# The Official 1/3 Storm Discussion Thread



## Greg (Jan 2, 2006)

Snow just got started here: 34*F. Calling for 6-12" for our area. May try to make it out to Sundown for a night powder session tomorrow night...
 :beer:


----------



## thetrailboss (Jan 2, 2006)

Trace to nothing up here in the forecast :roll:


----------



## Greg (Jan 2, 2006)

thetrailboss said:
			
		

> Trace to nothing up here in the forecast :roll:


Come south tomorrow and meet me for some night skiing! :lol:  :wink:


----------



## Mark_151 (Jan 2, 2006)

When's it supposed to start getting heavy in Central Mass? Morning or afternoon? Is a sick day called for to ski Wa Wa in the morning or am I better off heading over early afternoon or evening?

Mark -- bad case of the runs coming on......


----------



## thetrailboss (Jan 2, 2006)

Greg said:
			
		

> thetrailboss said:
> 
> 
> 
> ...



Would if I could, but it conflicts with my curling tournament :lol: :wink: 

Seriously...tomorrow we're going south to Sunapee for morning turns and then I'm taking a breather before heading N to Burke on Thurs/Fri.


----------



## Greg (Jan 2, 2006)

30 degrees and 1" at 9 pm. Still calling for up to a foot.


----------



## skijay (Jan 2, 2006)

35 degrees and heavy rain @ 9:45pm.  (by BDL - the Hartford / Springfield airport).

I wish I was going to the Berks tonight for a few days.


----------



## Zand (Jan 2, 2006)

It's been snowing for 2 hours here in Leicester and it's coming down pretty good. Forecast is for 10-15". Another system is forecasted to come through Thursday, then another Saturday, then another Monday.


----------



## JBHeadParrot (Jan 3, 2006)

*6+ Inches in Farmington CT*

Here in Farminton, CT we have 6+ inches and counting. This snow is like Sierra Nevada Cement! Very heavy, no powder skiing on this stuff. Tree limbs are down, power lines should follow. No school for the kids today. The driving stinks too, but the white stuff is nice to see!


----------



## Greg (Jan 3, 2006)

Picked up another 8" overnight...still snowing.


----------



## Vortex (Jan 3, 2006)

I had 2 inches in Nashua.  It was light snow in Bedford NH  and south last night as I drove home around 10.30pm. Nothing north of there  NCP big time in Boston right know.


----------



## Sparky (Jan 3, 2006)

We have 5" to 7" inches here at 6:00AM. Very wet and heavy. It's still snowing and we are on the edge of the 7"to 15" area. It looks like Jiminy is well in the 7"to 15" zone. I'll be over there tonight.


----------



## ctenidae (Jan 3, 2006)

Rain started in Boston around 8.30 last night, switched to mix at 11, back to rain sometime overnight. Ugly stuff.


----------



## Greg (Jan 3, 2006)

Just finished round one of snow-blowing the driveway. Looks to be a solid 9 or 10" of wet snow so far with some heavier stuff on its way in:







Should be a great night for night skiing in the Litchfield Hills and Berkshires. I bet the Catskills are making out well today too!


----------



## ski_adk (Jan 3, 2006)

*Jiminy Peak Tonight?*

Anyone gonna be heading over to Jiminy Peak tonight?  I should be there around 7 or so.  It would be my pleasure to share some turns with some folks.


----------



## Greg (Jan 3, 2006)

*Re: Jiminy Peak Tonight?*



			
				ski_adk said:
			
		

> Anyone gonna be heading over to Jiminy Peak tonight?  I should be there around 7 or so.  It would be my pleasure to share some turns with some folks.
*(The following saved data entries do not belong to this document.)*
theorem emitLit_keeps_mem {s : State} (h : s.mem.look ≠ []) :
    (emitLit s).Ends (fun _ t => t.mem = s.mem) (fun _ => True) := by
  refine Res.Ends.bind ((writeBits_post 0#16 1 s).mono (fun _ _ h => h) fun _ _ => trivial) ?_
  rintro _ s1 ⟨w, k, rfl⟩
  rcases laByteAt_cases 0 ((s.setWr w).setSnk k) with ⟨b, _, hb⟩ | ⟨hl, _⟩
  · rw [hb]
    refine (writeBits_post _ 8 _).mono ?_ fun _ _ => trivial
    rintro _ t ⟨w', k', rfl⟩
    rfl
  · exact (h (List.length_eq_zero_iff.mp (Nat.le_zero.mp hl))).elim

/-- An advance takes at most one byte out of a lookahead that holds one (R135). -/
theorem encAdvance_look {s : State} {n : Nat} (h : n < s.mem.look.length) :
    (encAdvance s).Ends (fun _ t => n ≤ t.mem.look.length) (fun _ => True) := by
  rcases encAdvance_cases s with ⟨hl, _⟩ | ⟨b, l, _, _, _, ha⟩ | ⟨b, l, hl, _, ha⟩ | ⟨b, l, c, cs, _, _, _, _, ha⟩
  · simp [hl] at h
  · rw [ha]
    trivial
  · rw [ha]
    rw [hl] at h
    exact Nat.le_of_lt_succ h
  · rw [ha]
    exact Nat.le_trans (Nat.le_of_lt h) (Memory.look_length_le_append (s.mem.push b) c)

theorem advanceTimes_ends (n : Nat) {s : State} (h : n ≤ s.mem.look.length) :
    (advanceTimes n s).Ends (fun _ _ => True) (fun _ => True) := by
  induction n generalizing s with
  | zero => trivial
  | succ k ih => exact Res.Ends.bind (encAdvance_look h) fun _ _ h1 => ih h1

theorem encFinish_ends (s : State) : (encFinish s).Ends (fun _ _ => True) (fun _ => True) :=
  (encFinish_runsTo s).mono (fun _ _ _ => trivial) fun _ _ => trivial

/-- ENC.STEP needs no more of the state than a byte in the lookahead (R132, R137). -/
theorem encStep_ends {s : State} (h : s.mem.look ≠ []) : (encStep s).Ends (fun _ _ => True) (fun _ => True) := by
  refine Res.Ends.bind (P := fun _ _ => True) ?_ fun _ s3 _ => ?_
  · split
    · refine Res.Ends.bind (emitMatch_keeps_mem _) fun _ s2 h2 => advanceTimes_ends _ ?_
      rw [h2]
      exact searchRef_len_le_look s
    · refine Res.Ends.bind (emitLit_keeps_mem (s := searchRef s) h) fun _ s2 h2 => ?_
      have hpos : 0 < s2.mem.look.length := by
        rw [h2]
        exact List.length_pos_iff.mpr h
      exact (encAdvance_look hpos).mono (fun _ _ _ => trivial) fun _ h => h
  · split
    · exact encFinish_ends s3
    · trivial

/-! ### The copy engine reads inside the history -/

/-- The index of the copy engine lies inside a history within its capacity (R35, R112). -/
structure State.CanCopy (s : State) : Prop where
  capacity : s.mem.hist.length ≤ Config.dictionarySize
  index : s.copy.idx < s.mem.hist.length

/-- The index moves only when the history has grown, so it stays inside (R113). -/
theorem copyByte_canCopy {s : State} (h : s.CanCopy) : (copyByte s).Ends (fun _ t => t.CanCopy) (fun _ => True) := by
  obtain ⟨hcap, hidx⟩ := h
  rcases copyByte_cases s with ⟨hl, _⟩ | ⟨b, _, _, hc⟩ | ⟨b, _, _, hc⟩
  · exact (Nat.not_lt.mpr hl hidx).elim
  · rw [hc]
    trivial
  · rw [hc]
    by_cases hfull : s.mem.hist.length = Config.dictionarySize
    · have hlen : (s.mem.push b).hist.length = s.mem.hist.length := by
        rw [Memory.push_hist_of_full b hfull]
        simp [hfull]
      refine ⟨hlen.trans_le hcap, ?_⟩
      change (if s.mem.hist.length = Config.dictionarySize then s.copy.idx else s.copy.idx + 1) < _
      rw [if_pos hfull]
      exact hidx.trans_eq hlen.symm
    · have hlt : s.mem.hist.length < Config.dictionarySize := Nat.lt_of_le_of_ne hcap hfull
      have hlen : (s.mem.push b).hist.length = s.mem.hist.length + 1 := by
        simp [Memory.push_hist_of_lt b hlt]
      refine ⟨hlen.trans_le hlt, ?_⟩
      change (if s.mem.hist.length = Config.dictionarySize then s.copy.idx else s.copy.idx + 1) < _
      rw [if_neg hfull]
      exact (Nat.succ_lt_succ hidx).trans_eq hlen.symm

theorem copyLoop_ends (n : Nat) {s : State} (h : s.CanCopy) :
    (copyLoop n s).Ends (fun _ _ => True) (fun _ => True) := by
  induction n generalizing s with
  | zero => trivial
  | succ k ih => exact Res.Ends.bind (copyByte_canCopy h) fun _ _ h1 => ih h1

/-- A token never stops: a reference outside the history takes a fault of the spec before its copy (R153). -/
theorem execRef_goesOn (pos : BitVec 12) (len : BitVec 4) {s : State}
    (hcap : s.mem.hist.length ≤ Config.dictionarySize) : ∃ t, execRef pos len s = .next t := by
  rcases execRef_cases pos len s with ⟨_, h⟩ | ⟨_, _, h⟩ | ⟨_, hpos, h⟩
  · exact ⟨_, h⟩
  · exact ⟨_, h⟩
  · have hcopy : ((copyRange pos.toNat len.toNat (s.setRef ⟨pos, len⟩)).bind fun _ u =>
        .ok () (if u.rd.exh then u.setPhase .done else u)).Ends (fun _ _ => True) (fun _ => True) :=
      Res.Ends.bind (copyLoop_ends _ ⟨hcap, hpos⟩) fun _ _ _ => trivial
    obtain ⟨t, ht, _⟩ := hcopy.outcome
    exact ⟨t, h.trans ht⟩

theorem execLit_goesOn (data : BitVec 8) (s : State) : ∃ t, execLit data s = .next t := by
  rcases execLit_cases data s with ⟨_, h⟩ | ⟨_, _, h⟩ | ⟨_, _, h⟩ <;> exact ⟨_, h⟩
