-- ==== Sys2Proof/Syntax.lean ====
section
/-!
DEFINITION. The commands of the block: core instructions (already fetched and decoded, with the core that executes them),
register accesses (with their requester), and events (with the instance they concern and what arrives from outside). Operand
types are as wide as the fields of the encodings (spec 04 Tables 4-1, 4-2, 4-4) or as the numbers of instances.
-/
namespace Sys2Proof

/-- A core number (R11). -/
abbrev CoreId := Fin 64
/-- A 5-bit register field (R93, Table 4-1). -/
abbrev RegN := Fin 32
/-- A segment register number (R94). -/
abbrev SgN := Fin 16
/-- A partition number (R14). -/
abbrev PartId := Fin 16
/-- An INTC source number (R179). -/
abbrev SrcId := Fin 512

/-- The requester of a register access (R24, R29): a core, a DMA channel, or the JTAG port with the rights of partition 0
(R494). -/
inductive Req where
  | core (c : CoreId)
  | dma (ch : Fin 64)
  | jtag
  deriving DecidableEq, Repr

/-- A short operation of a pair word (Table 4-4, R96): its code, its d field and its s field. -/
structure ShortOp where
  op : BitVec 5
  d  : RegN
  s  : BitVec 5
  deriving DecidableEq, Repr

/-- The count source of a repeat prefix (R101): the register form and the immediate form. -/
inductive RepSrc where
  | reg (a : RegN)
  | imm (count : BitVec 23)
  deriving DecidableEq, Repr

/-- The cache enable that a write clears (R223). -/
inductive CacheEn where
  | l1i (c : CoreId)
  | l1d (c : CoreId)
  | l2 (cl : Fin 8)
  deriving DecidableEq, Repr

/-- A requested and current field pair of R19. -/
inductive ModeSel where
  | l2split (cl : Fin 8)
  | l2power (cl : Fin 8)
  | l3power (slice : Fin 32)
  | wmask (slice : Fin 32) (k : Fin 5)
  | sweepMode (h : Fin 16)
  | meldLanes
  | corgilPort (p : Fin 4)
  | opPoint
  deriving DecidableEq, Repr

/-- A cache array (Table 9-1). -/
inductive ArrayId where
  | l1i (c : CoreId)
  | l1d (c : CoreId)
  | l2 (cl : Fin 8)
  | l3 (slice : Fin 32)
  deriving DecidableEq, Repr

/-- What a scrub of a cache array finds at a place (R233–R235): nothing, an error in a data word (single-bit, or not correctable),
or a parity error of a tag entry. -/
inductive ArrayFinding where
  | none
  | dataSingle (set : Fin 4096) (way : Fin 16) (word : Fin 8)
  | dataUncorr (set : Fin 4096) (way : Fin 16) (word : Fin 8)
  | tagParity (set : Fin 4096) (way : Fin 16)
  deriving DecidableEq, Repr

/-- What a scrub of a control store finds (R207). -/
inductive MicroFinding where
  | none
  | single (ua : BitVec 14)
  | uncorr (ua : BitVec 14)
  deriving DecidableEq, Repr

/-- A peripheral instance with the common registers of spec 15. -/
inductive PerId where
  | eth (i : Fin 4)
  | usb
  | can (i : Fin 4)
  | uart (i : Fin 8)
  | i2c (i : Fin 4)
  | pmb
  | xspi
  deriving DecidableEq, Repr

/-- The Corgil message types (Table 13-4). -/
inductive CKind where
  | rd | wr | push | rdack | wrack | pushack | nak | refinc | refdec | refack | time | bgrant | breq
  deriving DecidableEq, Repr

/-- A Corgil message (Tables 13-3, 13-4): the header's fields and up to 8 body words. -/
structure CMsg where
  kind  : CKind
  dst   : BitVec 12
  src   : BitVec 12
  hops  : BitVec 5
  hidx  : BitVec 5
  txid  : BitVec 16
  txgen : BitVec 16
  route : BitVec 48
  body  : List Word
  deriving DecidableEq, Repr

/-- What the flash device answers for an image slot (R426, R442): nothing or a read error; the octets it holds; or other octets. -/
inductive SlotRead where
  | fails
  | held
  | gives (o : List (BitVec 8))
  deriving DecidableEq, Repr

/-- What training of a Corgil port measures (R342, R343): the lanes that align (0 where it fails), the partner's node and port, and the
one-way delay in ns. -/
structure TrainRes where
  lanes : Fin 5
  node  : BitVec 12
  port  : Fin 4
  delay : BitVec 16
  deriving DecidableEq, Repr

/-- An octet (R33). -/
abbrev Octet := BitVec 8

/-- A frame that arrives at an ETH, USB or CAN instance (R399): its octets, whether its CRC is good, and for CAN its identifier with bit 31
set where extended and bit 30 where FD. -/
structure FrameIn where
  octets : List Octet
  crcOk  : Bool
  canId  : BitVec 32
  deriving DecidableEq, Repr

/-- How a transaction on an I2C, PMBus or xSPI bus ends outside the device. -/
inductive BusEnd where
  | done | nack | arbLost | pecErr
  deriving DecidableEq, Repr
I wish. Should be fantastic up there. Gonna hit Sundown which is local for me.


----------



## highpeaksdrifter (Jan 3, 2006)

*Re: Jiminy Peak Tonight?*



			
				ski_adk said:
			
		

> Anyone gonna be heading over to Jiminy Peak tonight?  I should be there around 7 or so.  It would be my pleasure to share some turns with some folks.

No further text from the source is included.